My Thoughts
The Old Grammar — Part III: Getting Better
The Beatles give us two songs, and the difference between them is the sharpest diagnostic tool in this entire analysis.
"Run for Your Life," on Rubber Soul in 1965, opens with the narrator declaring he'd rather see the woman dead than with another man. The mechanism is overt — possession, threat, the woman as property whose transfer to anyone else is intolerable. Lennon later called it his least favorite Beatles song, said it was lazy, and essentially disowned it. The culture, by and large, let him. The song is remembered as an anomaly, a throwaway, unrepresentative of the catalog's achievement.
"Getting Better," on Sgt. Pepper's Lonely Hearts Club Band in 1967, is the harder case. The verse describes a man who used to be cruel to his partner — who beat her and kept her from the things she loved. In his final major interview, conducted for Playboy in 1980, Lennon confirmed the lyric was autobiographical. "I was a hitter," he said. "I couldn't express myself and I hit." The confession is real. The harm was real.
But "Getting Better" was never disowned. It sits on one of the most critically celebrated albums in the history of recorded music. And here is what the song does with the confession: it buries it inside a redemption frame. I used to be cruel — but it's getting better all the time. The structure produces emotional resolution. Optimism. Forward movement. Relief. Hundreds of millions of people absorbed that resolution before the 1980 interview surfaced the autobiographical context. The song pre-processed the harm. By the time the confession arrived, the audience had already been through catharsis. There was nothing left to feel.
This is the mechanism the culture uses most effectively to process harm without accountability. Call it redemption framing. It operates in four moves.
First: the confession becomes the absolution. To admit something publicly reads culturally as growth — the matter is, in some emotional sense, considered resolved.

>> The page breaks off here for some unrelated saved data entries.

-- ==== Sys2Proof/Laws/SamePower.lean ====
section
/-! SUPPORT. What leaves the power state alone, and with it the operating time and the ticks: everything but the supply, the resets and the clock. -/

namespace Sys2Proof.Laws

open Sys2Proof.Machine

/-! ### Ops -/

@[simp ↓] theorem ite_power {c : Prop} [Decidable c] (a b : State) : (if c then a else b).power = if c then a.power else b.power := by
  split <;> rfl
@[simp ↓] theorem foldl_power {α : Type} (f : State → α → State) (hf : ∀ s x, (f s x).power = s.power) (l : List α) (s : State) :
    (l.foldl f s).power = s.power := by
  induction l generalizing s with
  | nil => rfl
  | cons x t ih => simp [ih, hf]
theorem foldl_snd_power {α β : Type} (f : β × State → α → β × State) (hf : ∀ r x, (f r x).2.power = r.2.power) (l : List α) (r : β × State) :
    (l.foldl f r).2.power = r.2.power := by
  induction l generalizing r with
  | nil => rfl
  | cons x t ih => simp [ih, hf]
@[simp ↓] theorem regSet_power (s : State) (a : Nat) (w : Word) : (regSet s a w).power = s.power := by
  simp (maxDischargeDepth := 40) [regSet]
@[simp ↓] theorem wr_power (s : State) (f : Fld) (v : Nat) : (wr s f v).power = s.power := by
  simp (maxDischargeDepth := 40) [wr]
@[simp ↓] theorem put_power (s : State) (f : Fld) (b : Bool) : (put s f b).power = s.power := by
  simp (maxDischargeDepth := 40) [put]
@[simp ↓] theorem wrS_power (s : State) (f : Fld) (v : Int) : (wrS s f v).power = s.power := by
  simp (maxDischargeDepth := 40) [wrS]
@[simp ↓] theorem bump_power (s : State) (f : Fld) : (bump s f).power = s.power := by
  simp (maxDischargeDepth := 40) [bump]
@[simp ↓] theorem bumpBy_power (s : State) (f : Fld) (n : Nat) : (bumpBy s f n).power = s.power := by
  simp (maxDischargeDepth := 40) [bumpBy]
@[simp ↓] theorem bumpSat_power (s : State) (f : Fld) : (bumpSat s f).power = s.power := by
  simp (maxDischargeDepth := 40) [bumpSat]
@[simp ↓] theorem putBit_power (s : State) (f : Fld) (i : Nat) (b : Bool) : (putBit s f i b).power = s.power := by
  simp (maxDischargeDepth := 40) [putBit]
@[simp ↓] theorem resetSpan_power (s : State) (a : Nat) (b : Nat) : (resetSpan s a b).power = s.power := by
  simp (maxDischargeDepth := 40) [resetSpan]
@[simp ↓] theorem resetBlock_power (s : State) (b : Block) : (resetBlock s b).power = s.power := by
  simp (maxDischargeDepth := 40) [resetBlock]
@[simp ↓] theorem fresh_power (s : State) : (fresh s).2.power = s.power := by
  simp (maxDischargeDepth := 40) [fresh]
@[simp ↓] theorem emit_power (s : State) (k : OutKind) (args : List Nat) (data : List Byte) : (emit s k args data).power = s.power := by
  simp (maxDischargeDepth := 40) [emit]
@[simp ↓] theorem memWrite_power (s : State) (a : Nat) (bs : List Byte) : (memWrite s a bs).power = s.power := rfl
/-- A write into host memory keeps the canonical form. -/
@[simp ↓] theorem supplyTake_power (s : State) (e : SupplyIn) : (supplyTake s e).power = s.power := by
  simp (maxDischargeDepth := 40) [supplyTake]
@[simp ↓] theorem pepperSlot_power (target inst k : Nat) (r : Bool × State) : (pepperSlot target inst k r).2.power = r.2.power := by
  simp [pepperSlot]
@[simp ↓] theorem pepperAct_power (s : State) (target inst : Nat) : (pepperAct s target inst).2.power = s.power := by
  unfold pepperAct; rw [foldl_snd_power]; intro r x; simp
@[simp ↓] theorem pepperWait_power (s : State) (target : Nat) (inst : Nat) : (pepperWait s target inst).power = s.power := by
  simp (maxDischargeDepth := 40) [pepperWait]
@[simp ↓] theorem recShow_power (s : State) : (recShow s).power = s.power := by
  simp (maxDischargeDepth := 40) [recShow]
@[simp ↓] theorem recWriteStart_power (s : State) : (recWriteStart s).power = s.power := by
  simp (maxDischargeDepth := 40) [recWriteStart]
@[simp ↓] theorem recEnter_power (s : State) (src : Nat) (code : Nat) (level : Nat) (inst : Nat) (suppr : Nat) (arg0 : Nat) (arg1 : Nat) : (recEnter s src code level inst suppr arg0 arg1).power = s.power := by
  unfold recEnter; dsimp only; (repeat' split) <;> simp (maxDischargeDepth := 40) [*]
@[simp ↓] theorem recOffer1_power (s : State) (src : Nat) (code : Nat) (level : Nat) (inst : Nat) (arg0 : Nat) (arg1 : Nat) : (recOffer1 s src code level inst arg0 arg1).2.power = s.power := by
  unfold recOffer1; (repeat' split) <;> simp (maxDischargeDepth := 40) [*]
@[simp ↓] theorem recOwnErr_power (s : State) (f : Fld) : (recOwnErr s f).power = s.power := by
  simp (maxDischargeDepth := 40) [recOwnErr]
@[simp ↓] theorem recAfter_power (s0 : State) (s : State) : (recAfter s0 s).power = s.power := by
  simp (maxDischargeDepth := 40) [recAfter]
@[simp ↓] theorem recOffer_power (s : State) (src : Nat) (code : Nat) (level : Nat) (inst : Nat) (arg0 : Nat) (arg1 : Nat) : (recOffer s src code level inst arg0 arg1).2.power = s.power := by
  simp (maxDischargeDepth := 40) [recOffer]
@[simp ↓] theorem recAlways_power (s : State) (src : Nat) (code : Nat) (level : Nat) (inst : Nat) (arg0 : Nat) (arg1 : Nat) : (recAlways s src code level inst arg0 arg1).power = s.power := by
  simp (maxDischargeDepth := 40) [recAlways]
@[simp ↓] theorem record_power (s : State) (src : Nat) (code : Nat) (level : Nat) (inst : Nat) (arg0 : Nat) (arg1 : Nat) : (record s src code level inst arg0 arg1).power = s.power := by
  simp (maxDischargeDepth := 40) [record]
@[simp ↓] theorem errRise_power (s : State) (f : Fld) (inst : Nat) (arg1 : Nat) : (errRise s f inst arg1).power = s.power := by
  simp (maxDischargeDepth := 40) [errRise]
@[simp ↓] theorem timeMarkRec_power (s : State) (why : Nat) : (timeMarkRec s why).power = s.power := by
  simp (maxDischargeDepth := 40) [timeMarkRec]
@[simp ↓] theorem storCount_power (s : State) (n : Nat) : (storCount s n).power = s.power := by
  simp (maxDischargeDepth := 40) [storCount]
@[simp ↓] theorem cfgStore_power (s : State) (f : CfgCopy → CfgCopy) : (cfgStore s f).power = s.power := by
  simp (maxDischargeDepth := 40) [cfgStore]
@[simp ↓] theorem cfgStoreItem_power (s : State) (key : Nat) (bs : List Byte) : (cfgStoreItem s key bs).power = s.power := by
  simp (maxDischargeDepth := 40) [cfgStoreItem]
@[simp ↓] theorem cfgForce_power (s : State) (key : Nat) (bs : List Byte) : (cfgForce s key bs).power = s.power := by
  simp (maxDischargeDepth := 40) [cfgForce]
@[simp ↓] theorem cfgWait_power (s : State) (key : Nat) (bs : List Byte) : (cfgWait s key bs).power = s.power := by
  simp (maxDischargeDepth := 40) [cfgWait]
@[simp ↓] theorem cfgBoundary_power (s : State) (key : Nat) : (cfgBoundary s key).power = s.power := by
  unfold cfgBoundary; split <;> simp (maxDischargeDepth := 40) [*]
@[simp ↓] theorem histAdd_power (s : State) (kind : Nat) (bs : List Byte) : (histAdd s kind bs).power = s.power := by
  simp (maxDischargeDepth := 40) [histAdd]

/-! ### Queue -/

@[simp ↓] theorem qpMod_power (s : State) (qp : Nat) (f : QpState → QpState) : (qpMod s qp f).power = s.power := by
  simp (maxDischargeDepth := 40) [qpMod]
@[simp ↓] theorem irqCheck_power (s : State) (qp : Nat) : (irqCheck s qp).power = s.power := by
  simp (maxDischargeDepth := 40) [irqCheck]
@[simp ↓] theorem errNote_power (s : State) (qp : Nat) (tag : Nat) (opc : Nat) (status : Nat) : (errNote s qp tag opc status).power = s.power := by
  simp (maxDischargeDepth := 40) [errNote]
@[simp ↓] theorem complete_power (qp : Nat) (s : State) (e : Entry) : (complete qp s e).power = s.power := by
  unfold complete; split <;> simp (maxDischargeDepth := 40) [*]
@[simp ↓] theorem drain_power (s : State) (qp : Nat) : (drain s qp).power = s.power := by
  simp (maxDischargeDepth := 40) [drain]
@[simp ↓] theorem dbReject_power (s : State) (qp : Nat) (value : Nat) (head : Bool) (foreign : Bool) : (dbReject s qp value head foreign).power = s.power := by
  simp (maxDischargeDepth := 40) [dbReject]
@[simp ↓] theorem sqTailWrite_power (s : State) (lvl : Level) (qp : Nat) (v : Nat) : (sqTailWrite s lvl qp v).power = s.power := by
  simp (maxDischargeDepth := 40) [sqTailWrite]
@[simp ↓] theorem cqHeadWrite_power (s : State) (lvl : Level) (qp : Nat) (v : Nat) : (cqHeadWrite s lvl qp v).power = s.power := by
  simp (maxDischargeDepth := 40) [cqHeadWrite]
theorem coreStores_power (ws : List (Nat × List Byte)) (s t : State) (ht : coreStores s ws = .ok t) : t.power = s.power := by
  induction ws generalizing s with
  | nil => simp [coreStores] at ht; simp [ht]
  | cons w ws ih =>
    unfold coreStores at ht
    split at ht
    · rw [ih _ ht]; simp
    · cases ht
@[simp ↓] theorem fetchNext_power (s0 : State) (qp : Nat) (ue : List Nat) : (fetchNext s0 qp ue).power = s0.power := by
  simp (maxDischargeDepth := 40) [fetchNext]
@[simp ↓] theorem setEntry_power (s : State) (qp : Nat) (i : Nat) (st : EntrySt) : (setEntry s qp i st).power = s.power := by
  simp (maxDischargeDepth := 40) [setEntry]
@[simp ↓] theorem setFront_power (s : State) (qp : Nat) (st : EntrySt) : (setFront s qp st).power = s.power := by
  unfold setFront; split <;> simp (maxDischargeDepth := 40) [*]
theorem runEntry_power (s : State) (qp opc : Nat) (act : Entry → State → State × EntrySt)
    (ha : ∀ e s, (act e s).1.power = s.power) : (runEntry s qp opc act).power = s.power := by
  unfold runEntry; (repeat' split) <;> simp [ha]
@[simp ↓] theorem okR_power (s : State) (result : Nat) : (okR s result).1.power = s.power := by
  simp (maxDischargeDepth := 40) [okR]
@[simp ↓] theorem okX_power (s : State) (result : Nat) (ext : Nat) : (okX s result ext).1.power = s.power := by
  simp (maxDischargeDepth := 40) [okX]
@[simp ↓] theorem failR_power (s : State) (status : Nat) : (failR s status).1.power = s.power := by
  simp (maxDischargeDepth := 40) [failR]
@[simp ↓] theorem failX_power (s : State) (status : Nat) (ext : Nat) : (failX s status ext).1.power = s.power := by
  simp (maxDischargeDepth := 40) [failX]
@[simp ↓] theorem withBuf_power (e : Entry) (s : State) (k : List Byte → State × EntrySt)
    (hk : ∀ bs, (k bs).1.power = s.power) : (withBuf e s k).1.power = s.power := by
  simp [withBuf, hk]
@[simp ↓] theorem finishEntry_power (s : State) (qp : Nat) (p : Entry → Bool) (status : Nat) (result : Nat) (ext : Nat) : (finishEntry s qp p status result ext).power = s.power := by
  unfold finishEntry; split <;> simp (maxDischargeDepth := 40) [*]
@[simp ↓] theorem timedStart_power (s : State) (qp : Nat) : (timedStart s qp).power = s.power := by
  unfold timedStart; (repeat' split) <;> simp (maxDischargeDepth := 40) [*]
@[simp ↓] theorem streamWrite_power (s : State) (qp : Nat) (data : List Byte) : (streamWrite s qp data).2.power = s.power := by
  unfold streamWrite; dsimp only; (repeat' split) <;> simp (maxDischargeDepth := 40) [*]
@[simp ↓] theorem streamOr_power (s : State) (qp : Nat) (data : List Byte) (lost : State → State)
    (hl : ∀ s, (lost s).power = s.power) : (streamOr s qp data lost).power = s.power := by
  simp [streamOr, hl]
@[simp ↓] theorem flushPosted_power (s : State) (qp : Nat) : (flushPosted s qp).power = s.power := by
  simp (maxDischargeDepth := 40) [flushPosted]
@[simp ↓] theorem qpEnable_power (s : State) (qp : Nat) : (qpEnable s qp).power = s.power := by
  simp (maxDischargeDepth := 40) [qpEnable]
@[simp ↓] theorem qpDisable_power (s : State) (qp : Nat) : (qpDisable s qp).power = s.power := by
  simp (maxDischargeDepth := 40) [qpDisable]
@[simp ↓] theorem qpIdleCheck_power (s : State) (qp : Nat) : (qpIdleCheck s qp).power = s.power := by
  simp (maxDischargeDepth := 40) [qpIdleCheck]
@[simp ↓] theorem irqPendClear_power (s : State) (hi : Bool) (v : Nat) : (irqPendClear s hi v).power = s.power := by
  simp (maxDischargeDepth := 40) [irqPendClear]

/-! ### Flags -/

@[simp ↓] theorem pepperDisarm_power (s : State) (k : Nat) (forced : Bool) : (pepperDisarm s k forced).power = s.power := by
  simp (maxDischargeDepth := 40) [pepperDisarm]
@[simp ↓] theorem pepperFollow_power (s : State) : (pepperFollow s).power = s.power := by
  simp (maxDischargeDepth := 40) [pepperFollow]

/-! ### Rec -/

@[simp ↓] theorem recLostRuns_power (l : List (Nat × Nat)) (s : State) : (recLostRuns l s).power = s.power := by
  induction l generalizing s with
  | nil => rfl
  | cons e t ih => simp [recLostRuns, ih]
@[simp ↓] theorem recSyncs_power (n : Nat) (s : State) : (recSyncs n s).power = s.power := by
  induction n generalizing s with
  | zero => rfl
  | succ n ih => simp [recSyncs, ih]
@[simp ↓] theorem recWriteDone_power (s : State) : (recWriteDone s).power = s.power := by
  simp (maxDischargeDepth := 40) [recWriteDone]
@[simp ↓] theorem recDamage_power (s : State) (bad : List Nat) : (recDamage s bad).power = s.power := by
  simp (maxDischargeDepth := 40) [recDamage]
@[simp ↓] theorem recRead_power (bad : List Nat) (e : Entry) (s0 : State) : (recRead bad e s0).1.power = s0.power := by
  simp (maxDischargeDepth := 40) [recRead]
@[simp ↓] theorem recLog_power (e : Entry) (s : State) : (recLog e s).1.power = s.power := by
  simp (maxDischargeDepth := 40) [recLog]
@[simp ↓] theorem recSync_power (x0 : Entry) (s : State) : (recSync x0 s).1.power = s.power := by
  simp (maxDischargeDepth := 40) [recSync]
@[simp ↓] theorem drawRandom_power (s : State) : (drawRandom s).2.power = s.power := by
  simp (maxDischargeDepth := 40) [drawRandom]
@[simp ↓] theorem recClearNonce_power (e : Entry) (s : State) : (recClearNonce e s).1.power = s.power := by
  simp (maxDischargeDepth := 40) [recClearNonce]
@[simp ↓] theorem recDropNonce_power (s : State) : (recDropNonce s).power = s.power := by
  simp (maxDischargeDepth := 40) [recDropNonce]
@[simp ↓] theorem recClear_power (e : Entry) (s : State) : (recClear e s).1.power = s.power := by
  unfold recClear withBuf; dsimp only; (repeat' split) <;> simp (maxDischargeDepth := 40) [*]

The admission performs accountability without requiring any of its substance.
Second: the victim is erased from the transaction. The woman the song describes — kept from the things she loved, hit by a man who couldn't express himself — is never named, never centered, never given a voice. The entire moral reckoning happens between Lennon and the audience. She is not in the room. The song, the interview, the cultural processing: none of it is for her.
Third: the genius exception applies. There is a specific latitude cultural systems extend to people designated as exceptional — Lennon, Picasso, Hemingway, Kanye. The compartmentalization of art from behavior is not distributed evenly across society. It is reserved for people whose output has already been absorbed into the infrastructure — into what we teach, what we preserve, what we build our sense of artistic history on. To fully reckon with Lennon means, in some measure, dismantling the aura of Sgt. Pepper. The system will not do that. The genius exception is not a moral position. It is a preservation instinct.
Fourth, and most durable: emotional pre-processing. "Getting Better" produced a feeling — hope, resolution, the satisfaction of witnessing growth — in the bodies of everyone who heard it. That feeling is stored. It is not undone by subsequent information. When the 1980 confession arrived, most listeners did not experience it as new evidence of violence. They experienced it as confirmation of a story they had already emotionally completed. The song had already told them how to feel.
This is why the culture tolerates what it tolerates. The threshold is not the seriousness of the harm. "Run for Your Life" threatened a woman's life and was rejected — but it was rejected because it was legible. There was nowhere to put the discomfort except at the song. "Getting Better" described actual ongoing abuse and was celebrated — because the discomfort had been pre-routed into optimism by the song's own emotional architecture. The culture does not reject harm that arrives in beautiful packaging. It absorbs it. It calls it getting better.